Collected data
---*---

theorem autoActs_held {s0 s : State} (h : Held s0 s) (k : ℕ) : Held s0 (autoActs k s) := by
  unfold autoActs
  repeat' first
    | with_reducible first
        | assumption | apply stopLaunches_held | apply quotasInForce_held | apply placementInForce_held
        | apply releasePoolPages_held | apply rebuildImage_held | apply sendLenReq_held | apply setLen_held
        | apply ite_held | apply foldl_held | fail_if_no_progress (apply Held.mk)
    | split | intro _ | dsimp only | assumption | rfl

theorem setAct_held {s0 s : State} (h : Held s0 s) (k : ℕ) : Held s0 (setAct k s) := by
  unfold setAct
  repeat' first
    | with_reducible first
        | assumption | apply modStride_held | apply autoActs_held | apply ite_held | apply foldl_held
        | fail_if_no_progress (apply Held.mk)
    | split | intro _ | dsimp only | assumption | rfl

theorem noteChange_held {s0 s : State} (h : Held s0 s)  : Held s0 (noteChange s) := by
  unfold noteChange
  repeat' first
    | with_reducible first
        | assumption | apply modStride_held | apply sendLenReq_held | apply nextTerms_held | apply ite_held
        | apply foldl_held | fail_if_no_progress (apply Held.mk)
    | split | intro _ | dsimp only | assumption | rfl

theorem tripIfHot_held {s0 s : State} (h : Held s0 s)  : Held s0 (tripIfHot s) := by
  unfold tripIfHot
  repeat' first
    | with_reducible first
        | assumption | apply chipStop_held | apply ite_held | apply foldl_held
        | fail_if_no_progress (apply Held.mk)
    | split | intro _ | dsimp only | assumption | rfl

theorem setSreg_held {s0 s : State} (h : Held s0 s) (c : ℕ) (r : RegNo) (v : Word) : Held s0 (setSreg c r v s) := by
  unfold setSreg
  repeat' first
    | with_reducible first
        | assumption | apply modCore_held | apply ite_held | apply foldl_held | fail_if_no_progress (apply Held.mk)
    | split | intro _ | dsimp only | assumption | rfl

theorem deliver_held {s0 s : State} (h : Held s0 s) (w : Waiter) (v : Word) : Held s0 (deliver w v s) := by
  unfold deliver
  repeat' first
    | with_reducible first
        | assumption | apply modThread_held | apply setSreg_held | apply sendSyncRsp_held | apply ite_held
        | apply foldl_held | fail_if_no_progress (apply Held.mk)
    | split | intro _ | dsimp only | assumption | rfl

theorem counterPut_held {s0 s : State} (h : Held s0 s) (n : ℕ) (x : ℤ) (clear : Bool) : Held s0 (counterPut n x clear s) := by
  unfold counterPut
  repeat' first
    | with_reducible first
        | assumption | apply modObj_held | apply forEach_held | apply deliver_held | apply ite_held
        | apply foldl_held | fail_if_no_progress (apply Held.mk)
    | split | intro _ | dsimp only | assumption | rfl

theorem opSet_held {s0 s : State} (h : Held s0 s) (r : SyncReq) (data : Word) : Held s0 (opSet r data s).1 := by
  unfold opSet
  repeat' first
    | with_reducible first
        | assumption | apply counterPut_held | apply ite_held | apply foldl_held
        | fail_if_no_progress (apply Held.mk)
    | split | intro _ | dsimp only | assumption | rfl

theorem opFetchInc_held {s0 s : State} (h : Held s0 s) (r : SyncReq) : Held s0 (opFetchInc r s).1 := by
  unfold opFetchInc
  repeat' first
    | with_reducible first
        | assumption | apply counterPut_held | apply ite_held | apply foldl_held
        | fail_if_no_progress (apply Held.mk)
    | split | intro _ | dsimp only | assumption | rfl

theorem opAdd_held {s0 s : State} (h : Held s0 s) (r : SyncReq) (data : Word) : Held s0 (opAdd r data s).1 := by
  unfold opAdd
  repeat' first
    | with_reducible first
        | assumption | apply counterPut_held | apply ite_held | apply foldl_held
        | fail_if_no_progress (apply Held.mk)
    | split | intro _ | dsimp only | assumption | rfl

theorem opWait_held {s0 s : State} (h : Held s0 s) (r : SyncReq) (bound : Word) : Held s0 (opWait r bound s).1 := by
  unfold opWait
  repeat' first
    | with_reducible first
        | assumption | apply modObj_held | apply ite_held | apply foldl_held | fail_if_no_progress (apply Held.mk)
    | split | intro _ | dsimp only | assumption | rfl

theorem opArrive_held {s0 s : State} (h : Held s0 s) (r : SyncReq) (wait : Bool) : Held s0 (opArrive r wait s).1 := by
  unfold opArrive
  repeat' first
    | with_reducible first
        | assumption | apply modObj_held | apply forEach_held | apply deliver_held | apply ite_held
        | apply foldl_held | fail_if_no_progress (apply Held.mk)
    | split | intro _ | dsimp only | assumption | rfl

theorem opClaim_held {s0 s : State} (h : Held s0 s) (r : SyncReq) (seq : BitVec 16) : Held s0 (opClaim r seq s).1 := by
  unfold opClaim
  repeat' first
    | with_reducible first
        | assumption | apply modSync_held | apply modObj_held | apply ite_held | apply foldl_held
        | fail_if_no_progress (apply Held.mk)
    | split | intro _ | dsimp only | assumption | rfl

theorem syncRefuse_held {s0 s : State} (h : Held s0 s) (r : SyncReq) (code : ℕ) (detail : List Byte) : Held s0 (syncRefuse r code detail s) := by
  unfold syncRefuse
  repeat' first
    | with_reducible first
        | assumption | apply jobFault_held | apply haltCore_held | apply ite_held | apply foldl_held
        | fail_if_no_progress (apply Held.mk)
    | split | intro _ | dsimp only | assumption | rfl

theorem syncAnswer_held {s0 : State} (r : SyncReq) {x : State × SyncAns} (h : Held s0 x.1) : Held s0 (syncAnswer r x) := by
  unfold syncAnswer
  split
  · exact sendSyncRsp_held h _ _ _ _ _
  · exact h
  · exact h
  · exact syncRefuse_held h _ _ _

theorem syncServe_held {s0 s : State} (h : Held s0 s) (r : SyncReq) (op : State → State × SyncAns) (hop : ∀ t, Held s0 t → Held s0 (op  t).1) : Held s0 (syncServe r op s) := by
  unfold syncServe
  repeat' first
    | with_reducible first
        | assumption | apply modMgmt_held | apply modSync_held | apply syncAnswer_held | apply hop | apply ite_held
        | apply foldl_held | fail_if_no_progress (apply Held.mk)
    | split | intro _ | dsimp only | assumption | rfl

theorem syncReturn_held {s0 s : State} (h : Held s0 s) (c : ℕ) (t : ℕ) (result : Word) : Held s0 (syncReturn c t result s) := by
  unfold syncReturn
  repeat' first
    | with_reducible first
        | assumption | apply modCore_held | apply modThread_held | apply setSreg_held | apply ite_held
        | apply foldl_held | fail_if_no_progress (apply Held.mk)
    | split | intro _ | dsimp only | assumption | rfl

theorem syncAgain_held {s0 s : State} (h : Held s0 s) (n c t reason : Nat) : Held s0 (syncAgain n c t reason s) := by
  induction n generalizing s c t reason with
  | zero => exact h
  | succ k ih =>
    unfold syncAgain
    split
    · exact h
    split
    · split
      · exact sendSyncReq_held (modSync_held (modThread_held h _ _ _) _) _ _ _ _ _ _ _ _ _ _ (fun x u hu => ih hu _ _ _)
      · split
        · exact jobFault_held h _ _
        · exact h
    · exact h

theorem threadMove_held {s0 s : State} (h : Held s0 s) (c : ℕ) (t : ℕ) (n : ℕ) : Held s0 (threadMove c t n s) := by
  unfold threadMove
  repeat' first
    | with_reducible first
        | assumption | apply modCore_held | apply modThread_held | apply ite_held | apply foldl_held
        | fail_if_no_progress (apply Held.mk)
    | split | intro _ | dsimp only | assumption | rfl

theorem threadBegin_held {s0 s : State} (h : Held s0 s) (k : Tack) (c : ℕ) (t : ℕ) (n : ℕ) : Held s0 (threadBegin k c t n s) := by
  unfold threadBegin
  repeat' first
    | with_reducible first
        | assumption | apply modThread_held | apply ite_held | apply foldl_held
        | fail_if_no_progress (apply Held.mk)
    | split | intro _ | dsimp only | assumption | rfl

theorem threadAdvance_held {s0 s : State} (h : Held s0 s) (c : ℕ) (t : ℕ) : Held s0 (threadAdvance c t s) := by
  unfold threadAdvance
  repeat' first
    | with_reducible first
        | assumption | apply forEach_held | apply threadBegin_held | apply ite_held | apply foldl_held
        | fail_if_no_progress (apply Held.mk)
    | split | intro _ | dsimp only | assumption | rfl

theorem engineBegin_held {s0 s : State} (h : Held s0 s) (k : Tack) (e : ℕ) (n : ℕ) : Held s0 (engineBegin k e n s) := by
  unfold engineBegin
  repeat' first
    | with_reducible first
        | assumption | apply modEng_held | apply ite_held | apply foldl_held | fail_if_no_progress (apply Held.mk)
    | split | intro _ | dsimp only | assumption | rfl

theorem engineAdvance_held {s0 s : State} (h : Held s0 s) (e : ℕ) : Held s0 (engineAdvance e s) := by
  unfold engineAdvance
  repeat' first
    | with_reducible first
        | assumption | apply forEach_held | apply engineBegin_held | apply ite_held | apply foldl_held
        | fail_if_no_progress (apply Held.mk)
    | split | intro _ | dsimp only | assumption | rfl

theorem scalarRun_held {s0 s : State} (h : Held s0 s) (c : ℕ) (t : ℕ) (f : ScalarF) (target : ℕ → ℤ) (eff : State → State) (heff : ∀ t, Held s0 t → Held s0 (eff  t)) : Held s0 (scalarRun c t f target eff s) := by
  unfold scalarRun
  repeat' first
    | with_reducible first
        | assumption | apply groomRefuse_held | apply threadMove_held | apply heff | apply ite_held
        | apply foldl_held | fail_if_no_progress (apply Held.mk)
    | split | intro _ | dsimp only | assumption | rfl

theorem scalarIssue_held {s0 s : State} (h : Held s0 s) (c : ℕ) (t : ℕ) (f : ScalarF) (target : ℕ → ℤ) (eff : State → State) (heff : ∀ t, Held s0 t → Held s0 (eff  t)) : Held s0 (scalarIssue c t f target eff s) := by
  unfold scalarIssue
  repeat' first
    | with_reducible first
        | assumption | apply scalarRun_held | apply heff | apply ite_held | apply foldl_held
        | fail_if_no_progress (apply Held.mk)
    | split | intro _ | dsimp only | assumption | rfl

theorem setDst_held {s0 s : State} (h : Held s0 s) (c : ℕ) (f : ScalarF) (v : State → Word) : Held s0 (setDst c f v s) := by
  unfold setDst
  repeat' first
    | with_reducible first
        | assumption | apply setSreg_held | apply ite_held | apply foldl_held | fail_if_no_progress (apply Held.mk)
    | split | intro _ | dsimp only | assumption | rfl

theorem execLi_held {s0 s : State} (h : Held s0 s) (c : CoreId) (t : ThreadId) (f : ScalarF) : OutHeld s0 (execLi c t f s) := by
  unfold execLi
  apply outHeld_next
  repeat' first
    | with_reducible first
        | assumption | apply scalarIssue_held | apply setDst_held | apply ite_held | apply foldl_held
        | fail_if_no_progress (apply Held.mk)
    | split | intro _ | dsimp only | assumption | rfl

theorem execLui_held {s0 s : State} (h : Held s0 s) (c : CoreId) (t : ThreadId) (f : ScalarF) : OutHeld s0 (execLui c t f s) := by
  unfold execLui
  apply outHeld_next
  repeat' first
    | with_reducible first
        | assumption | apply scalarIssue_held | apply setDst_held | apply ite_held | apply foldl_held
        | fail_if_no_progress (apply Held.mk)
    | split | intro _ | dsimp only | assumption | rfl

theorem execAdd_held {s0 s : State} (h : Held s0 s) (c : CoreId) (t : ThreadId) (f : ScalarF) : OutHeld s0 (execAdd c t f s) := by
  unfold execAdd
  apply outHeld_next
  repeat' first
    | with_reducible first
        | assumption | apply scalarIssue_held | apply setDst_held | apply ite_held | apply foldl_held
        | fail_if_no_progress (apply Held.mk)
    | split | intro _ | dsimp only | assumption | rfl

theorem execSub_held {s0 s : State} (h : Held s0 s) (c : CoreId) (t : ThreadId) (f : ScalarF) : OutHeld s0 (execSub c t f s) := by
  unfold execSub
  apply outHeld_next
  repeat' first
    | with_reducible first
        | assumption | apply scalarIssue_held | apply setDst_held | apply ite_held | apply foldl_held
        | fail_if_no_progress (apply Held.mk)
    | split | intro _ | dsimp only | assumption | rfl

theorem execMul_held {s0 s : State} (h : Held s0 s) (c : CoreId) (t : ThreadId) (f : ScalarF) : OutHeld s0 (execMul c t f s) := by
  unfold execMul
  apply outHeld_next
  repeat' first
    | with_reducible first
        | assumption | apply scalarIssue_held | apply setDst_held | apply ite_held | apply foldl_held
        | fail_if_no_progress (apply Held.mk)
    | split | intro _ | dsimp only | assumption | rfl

---*---

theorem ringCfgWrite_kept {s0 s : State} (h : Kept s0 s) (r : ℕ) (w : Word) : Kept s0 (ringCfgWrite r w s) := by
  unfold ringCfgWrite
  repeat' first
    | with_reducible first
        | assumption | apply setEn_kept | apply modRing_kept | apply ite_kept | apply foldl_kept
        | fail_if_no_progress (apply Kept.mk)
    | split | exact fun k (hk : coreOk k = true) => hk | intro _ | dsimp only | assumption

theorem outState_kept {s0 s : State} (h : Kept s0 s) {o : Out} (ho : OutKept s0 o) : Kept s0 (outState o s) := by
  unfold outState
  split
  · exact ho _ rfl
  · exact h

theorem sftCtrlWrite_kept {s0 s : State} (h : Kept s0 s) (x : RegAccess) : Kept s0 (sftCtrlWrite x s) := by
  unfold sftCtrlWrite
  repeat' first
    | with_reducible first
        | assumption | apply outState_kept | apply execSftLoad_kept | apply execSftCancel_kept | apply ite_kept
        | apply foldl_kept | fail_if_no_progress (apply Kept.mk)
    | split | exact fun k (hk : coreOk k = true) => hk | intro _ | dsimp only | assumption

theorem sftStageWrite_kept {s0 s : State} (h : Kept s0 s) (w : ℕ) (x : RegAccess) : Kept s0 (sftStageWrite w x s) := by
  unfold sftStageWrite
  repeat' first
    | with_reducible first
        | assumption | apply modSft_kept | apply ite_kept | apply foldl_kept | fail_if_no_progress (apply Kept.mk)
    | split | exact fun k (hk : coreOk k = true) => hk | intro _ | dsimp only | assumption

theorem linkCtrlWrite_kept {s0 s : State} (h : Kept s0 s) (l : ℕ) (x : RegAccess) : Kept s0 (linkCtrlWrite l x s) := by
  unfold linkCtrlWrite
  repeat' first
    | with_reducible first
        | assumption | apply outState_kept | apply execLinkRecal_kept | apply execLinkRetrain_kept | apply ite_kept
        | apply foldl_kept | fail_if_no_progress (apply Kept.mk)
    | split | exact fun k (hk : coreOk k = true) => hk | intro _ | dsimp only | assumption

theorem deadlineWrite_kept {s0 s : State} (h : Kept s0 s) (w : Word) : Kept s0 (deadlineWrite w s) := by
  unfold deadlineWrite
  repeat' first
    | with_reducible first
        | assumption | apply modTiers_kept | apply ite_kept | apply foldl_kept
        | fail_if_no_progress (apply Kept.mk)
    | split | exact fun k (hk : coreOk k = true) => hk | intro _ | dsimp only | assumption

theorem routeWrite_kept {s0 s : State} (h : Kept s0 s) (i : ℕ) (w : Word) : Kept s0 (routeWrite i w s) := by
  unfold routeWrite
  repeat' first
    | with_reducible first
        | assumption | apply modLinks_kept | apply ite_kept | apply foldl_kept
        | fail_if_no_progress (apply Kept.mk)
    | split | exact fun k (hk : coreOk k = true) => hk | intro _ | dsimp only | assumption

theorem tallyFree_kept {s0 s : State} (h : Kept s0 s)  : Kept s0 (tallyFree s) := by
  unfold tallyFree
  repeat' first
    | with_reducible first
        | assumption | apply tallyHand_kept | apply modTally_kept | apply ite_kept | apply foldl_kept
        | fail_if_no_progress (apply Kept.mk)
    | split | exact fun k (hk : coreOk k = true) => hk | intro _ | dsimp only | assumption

---*---

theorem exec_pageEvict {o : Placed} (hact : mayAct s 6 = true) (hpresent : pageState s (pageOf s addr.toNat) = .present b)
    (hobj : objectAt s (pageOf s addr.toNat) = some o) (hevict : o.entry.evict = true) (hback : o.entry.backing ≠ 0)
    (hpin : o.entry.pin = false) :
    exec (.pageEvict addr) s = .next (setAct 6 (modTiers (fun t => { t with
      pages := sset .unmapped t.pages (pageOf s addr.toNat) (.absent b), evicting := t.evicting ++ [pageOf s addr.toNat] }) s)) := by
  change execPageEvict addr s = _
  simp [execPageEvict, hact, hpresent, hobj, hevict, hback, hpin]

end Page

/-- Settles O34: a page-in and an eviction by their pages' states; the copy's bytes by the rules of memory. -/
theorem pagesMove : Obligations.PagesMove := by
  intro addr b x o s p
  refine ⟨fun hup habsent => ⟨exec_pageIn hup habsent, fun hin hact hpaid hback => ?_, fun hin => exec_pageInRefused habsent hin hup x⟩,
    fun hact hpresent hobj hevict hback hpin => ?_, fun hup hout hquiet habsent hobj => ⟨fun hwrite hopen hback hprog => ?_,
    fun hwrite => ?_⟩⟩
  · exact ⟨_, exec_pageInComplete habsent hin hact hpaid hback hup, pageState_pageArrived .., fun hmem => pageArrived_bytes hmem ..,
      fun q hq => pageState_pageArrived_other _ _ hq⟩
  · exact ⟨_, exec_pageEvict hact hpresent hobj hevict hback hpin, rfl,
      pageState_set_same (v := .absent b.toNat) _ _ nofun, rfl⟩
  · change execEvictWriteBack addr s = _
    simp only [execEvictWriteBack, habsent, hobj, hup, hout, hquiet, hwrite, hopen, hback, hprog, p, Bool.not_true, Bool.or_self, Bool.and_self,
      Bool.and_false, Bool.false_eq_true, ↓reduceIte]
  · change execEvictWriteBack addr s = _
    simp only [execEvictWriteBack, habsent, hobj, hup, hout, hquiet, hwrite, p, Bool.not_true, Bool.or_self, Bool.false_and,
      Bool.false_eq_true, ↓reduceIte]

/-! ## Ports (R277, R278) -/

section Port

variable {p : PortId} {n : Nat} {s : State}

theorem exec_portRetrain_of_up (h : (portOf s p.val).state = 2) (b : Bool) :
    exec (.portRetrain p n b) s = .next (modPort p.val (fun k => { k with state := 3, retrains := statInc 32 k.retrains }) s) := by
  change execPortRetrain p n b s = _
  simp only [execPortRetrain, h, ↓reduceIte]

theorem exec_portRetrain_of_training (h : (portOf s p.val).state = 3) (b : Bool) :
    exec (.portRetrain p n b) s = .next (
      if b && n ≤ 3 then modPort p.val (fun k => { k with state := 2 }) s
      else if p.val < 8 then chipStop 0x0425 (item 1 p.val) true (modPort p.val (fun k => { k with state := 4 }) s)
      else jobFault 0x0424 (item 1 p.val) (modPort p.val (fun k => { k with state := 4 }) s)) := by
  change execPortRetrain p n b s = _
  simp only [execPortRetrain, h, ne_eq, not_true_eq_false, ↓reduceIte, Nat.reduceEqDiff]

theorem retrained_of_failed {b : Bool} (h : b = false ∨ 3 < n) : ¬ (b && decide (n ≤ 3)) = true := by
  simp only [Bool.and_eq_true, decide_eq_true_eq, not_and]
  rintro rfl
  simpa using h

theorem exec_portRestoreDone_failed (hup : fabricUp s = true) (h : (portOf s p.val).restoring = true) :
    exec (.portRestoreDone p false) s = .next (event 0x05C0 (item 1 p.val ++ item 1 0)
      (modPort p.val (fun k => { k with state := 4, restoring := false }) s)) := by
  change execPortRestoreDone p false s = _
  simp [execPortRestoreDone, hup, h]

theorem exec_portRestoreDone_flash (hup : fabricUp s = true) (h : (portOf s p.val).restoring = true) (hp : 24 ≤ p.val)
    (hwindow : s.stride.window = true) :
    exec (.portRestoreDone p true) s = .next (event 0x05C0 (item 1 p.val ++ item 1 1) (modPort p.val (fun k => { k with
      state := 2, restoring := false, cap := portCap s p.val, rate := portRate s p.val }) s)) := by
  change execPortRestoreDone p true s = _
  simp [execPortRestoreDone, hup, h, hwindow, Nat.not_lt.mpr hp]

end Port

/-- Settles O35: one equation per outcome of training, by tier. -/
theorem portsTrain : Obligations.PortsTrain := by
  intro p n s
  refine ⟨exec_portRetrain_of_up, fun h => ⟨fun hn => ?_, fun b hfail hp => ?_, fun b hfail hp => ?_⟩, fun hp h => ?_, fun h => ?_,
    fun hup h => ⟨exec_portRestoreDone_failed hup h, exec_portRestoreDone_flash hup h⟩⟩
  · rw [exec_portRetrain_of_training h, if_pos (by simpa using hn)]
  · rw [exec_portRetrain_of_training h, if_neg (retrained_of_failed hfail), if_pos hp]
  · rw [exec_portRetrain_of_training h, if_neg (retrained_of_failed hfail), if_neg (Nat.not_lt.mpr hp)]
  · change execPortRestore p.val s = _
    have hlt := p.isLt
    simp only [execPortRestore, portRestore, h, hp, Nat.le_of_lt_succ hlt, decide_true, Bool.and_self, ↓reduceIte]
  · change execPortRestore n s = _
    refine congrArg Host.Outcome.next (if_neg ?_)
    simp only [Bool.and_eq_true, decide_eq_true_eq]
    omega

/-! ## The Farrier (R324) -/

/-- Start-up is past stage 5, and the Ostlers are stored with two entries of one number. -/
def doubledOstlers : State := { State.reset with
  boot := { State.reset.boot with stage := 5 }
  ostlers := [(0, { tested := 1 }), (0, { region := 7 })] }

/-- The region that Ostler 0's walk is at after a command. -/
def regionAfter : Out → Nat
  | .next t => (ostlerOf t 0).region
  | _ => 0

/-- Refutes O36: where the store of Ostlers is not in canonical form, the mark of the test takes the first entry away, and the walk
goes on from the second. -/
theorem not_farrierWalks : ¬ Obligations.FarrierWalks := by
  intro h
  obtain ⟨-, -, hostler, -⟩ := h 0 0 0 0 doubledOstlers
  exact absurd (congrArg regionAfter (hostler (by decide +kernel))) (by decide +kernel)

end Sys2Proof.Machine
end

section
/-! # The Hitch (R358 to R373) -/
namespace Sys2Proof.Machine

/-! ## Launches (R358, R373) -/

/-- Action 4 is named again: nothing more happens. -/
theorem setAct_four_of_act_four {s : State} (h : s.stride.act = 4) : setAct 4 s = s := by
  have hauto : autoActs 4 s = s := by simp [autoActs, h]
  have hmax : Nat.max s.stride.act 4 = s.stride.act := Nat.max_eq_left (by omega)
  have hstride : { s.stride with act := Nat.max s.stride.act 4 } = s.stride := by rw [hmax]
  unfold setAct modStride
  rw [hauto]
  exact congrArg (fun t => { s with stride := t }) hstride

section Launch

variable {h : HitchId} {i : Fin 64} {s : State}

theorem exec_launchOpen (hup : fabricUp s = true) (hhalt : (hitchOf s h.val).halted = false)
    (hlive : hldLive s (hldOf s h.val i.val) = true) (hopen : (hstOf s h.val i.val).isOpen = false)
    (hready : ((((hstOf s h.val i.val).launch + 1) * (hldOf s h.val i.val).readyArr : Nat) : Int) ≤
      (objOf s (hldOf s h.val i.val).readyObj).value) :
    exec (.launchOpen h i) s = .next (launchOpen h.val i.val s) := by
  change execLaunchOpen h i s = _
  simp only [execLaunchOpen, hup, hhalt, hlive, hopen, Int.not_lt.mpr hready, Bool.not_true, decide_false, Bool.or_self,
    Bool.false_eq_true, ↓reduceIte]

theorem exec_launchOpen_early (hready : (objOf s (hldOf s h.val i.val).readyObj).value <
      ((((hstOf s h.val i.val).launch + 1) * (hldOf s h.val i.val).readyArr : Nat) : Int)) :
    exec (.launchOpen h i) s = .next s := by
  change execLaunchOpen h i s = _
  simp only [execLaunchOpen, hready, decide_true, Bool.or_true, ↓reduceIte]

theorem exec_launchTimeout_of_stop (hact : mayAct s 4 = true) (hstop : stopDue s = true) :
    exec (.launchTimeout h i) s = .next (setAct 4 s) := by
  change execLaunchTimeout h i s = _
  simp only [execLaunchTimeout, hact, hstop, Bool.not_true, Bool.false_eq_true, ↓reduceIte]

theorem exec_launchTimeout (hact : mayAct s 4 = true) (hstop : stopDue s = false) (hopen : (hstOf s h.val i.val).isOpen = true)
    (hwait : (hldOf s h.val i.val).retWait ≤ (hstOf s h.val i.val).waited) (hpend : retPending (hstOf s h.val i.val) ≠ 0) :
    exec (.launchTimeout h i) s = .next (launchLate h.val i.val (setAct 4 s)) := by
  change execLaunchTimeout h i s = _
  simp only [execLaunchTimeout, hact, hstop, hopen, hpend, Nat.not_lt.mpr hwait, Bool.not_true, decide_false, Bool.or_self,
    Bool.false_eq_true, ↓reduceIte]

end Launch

---*---

[Activity] Both the line containing "if_neg (Nat.not_lt.mpr hp)]" and the line containing "have hlt := p.isLt" belong in the answer. Print them and every line above that falls between them exactly, and no others.

[Written solution]
  · rw [exec_portRetrain_of_training h, if_neg (retrained_of_failed hfail), if_neg (Nat.not_lt.mpr hp)]
  · change execPortRestore p.val s = _
    have hlt := p.isLt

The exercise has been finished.